EXERCISE 🧠🏋️‍♀️ (10 mins) - BLAST

Questions:

  1. What is the next closest match to our human ALOX15B protein sequence in the database? Which species is it from and what are the query cover and percent identical percentages?
  2. Click on the sequence description to jump to the alignment between our query and this subject. There are 670/676 Identities and 674/676 Positives. What is the difference between identities and positives in a BLAST alignment? Can you find the mismatches in the alignment and identify how these are represented?
  1. Pan troglodytes (chimpanzee). The query cover is 100% and the percent identical is 99.11%. This means that the entire length of our original sequence is covered by the matching sequence from the chimpanzee, and that 99.11% of the amino acids in the two sequences are identical, which indicates a very high level of similarity between the human and chimpanzee ALOX15B protein sequences.
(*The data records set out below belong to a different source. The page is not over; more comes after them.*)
theorem State.fwWritten_mem (s : State) (ch : Fin 5) (c : Chan) : (s.fwWritten ch c).mem = s.mem := by
  unfold State.fwWritten
  extract_lets k r n t
  have ht : t.mem = s.mem := State.flashWrite_mem ..
  clear_value t
  repeat' split
  all_goals exact ht

theorem execFwWrite_wf (ch : Fin 5) {s : State} (h : s.mem.wf = true) : outWf (execFwWrite ch s) := by
  refine State.mbox_wf _ _ _ h fun c => ?_
  split
  · exact (congrArg Memory.wf (State.fwWritten_mem s ch c)).trans h
  · exact h

theorem State.slotWritten_mem (s : State) (ch : Fin 5) (c : Chan) : (s.slotWritten ch c).mem = s.mem := by
  unfold State.slotWritten
  extract_lets r t
  have ht : t.mem = s.mem := State.flashWrite_mem ..
  clear_value t
  split
  all_goals exact ht

theorem execSlotWrite_wf (ch : Fin 5) {s : State} (h : s.mem.wf = true) : outWf (execSlotWrite ch s) := by
  refine State.mbox_wf _ _ _ h fun c => ?_
  repeat' split
  · exact h
  · exact h
  · exact (congrArg Memory.wf (State.slotWritten_mem s ch c)).trans h

theorem execActivate_wf (ch : Fin 5) {s : State} (h : s.mem.wf = true) : outWf (execActivate ch s) :=
  State.mbox_wf _ _ _ h fun c => State.activated_wf ch c h

theorem execEnrollOwner_wf (ch : Fin 5) {s : State} (h : s.mem.wf = true) : outWf (execEnrollOwner ch s) :=
  State.mbox_wf _ _ _ h fun c => (congrArg Memory.wf (State.enrolled_mem s ch c)).trans h

theorem execTransferOwner_wf (ch : Fin 5) {s : State} (h : s.mem.wf = true) : outWf (execTransferOwner ch s) :=
  State.mbox_wf _ _ _ h fun c => (congrArg Memory.wf (State.transferred_mem s ch c)).trans h

theorem execCalSync_wf (ch : Fin 5) {s : State} (h : s.mem.wf = true) : outWf (execCalSync ch s) :=
  State.mbox_wf _ _ _ h fun c => (congrArg Memory.wf (State.calSync_mem s c.args[0])).trans h

theorem execLedgerRead_wf (ch : Fin 5) {s : State} (h : s.mem.wf = true) : outWf (execLedgerRead ch s) :=
  State.mbox_wf _ _ _ h fun c => State.ledgerRead_wf ch c h

theorem execLedgerFree_wf (ch : Fin 5) {s : State} (h : s.mem.wf = true) : outWf (execLedgerFree ch s) := State.mbox_wf _ _ _ h fun _ => h

theorem execUnknownOp_wf (ch : Fin 5) {s : State} (h : s.mem.wf = true) : outWf (execUnknownOp ch s) := by
  unfold execUnknownOp
  extract_lets op
  split
  · exact h
  · exact State.mbox_wf _ _ _ h fun _ => h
  2. Identities refer to the number of positions in the alignment where the amino acids are exactly the same between the query and subject sequences. Positives refer to the number of positions where the amino acids are either identical or similar (e.g., they have similar properties such as charge or hydrophobicity). In this case, there are 670 identities, which means that 670 amino acids in the alignment are exactly the same between the human and chimpanzee sequences. There are also 674 positives, which means that there are an additional 4 positions where the amino acids are similar but not identical. The mismatches in the alignment are represented by spaces in the middle line of the BLAST output, which indicates that there is no match at those positions between the query and subject sequences. The positives are represented by ‘+’ symbols in the middle line, which indicates that there is a match at those positions between the query and subject sequences, but the amino acids are not identical. In this case, there are 4 positions where there are ‘+’ symbols, indicating that there are 4 amino acids that are similar but not identical between the human and chimpanzee ALOX15B protein sequences.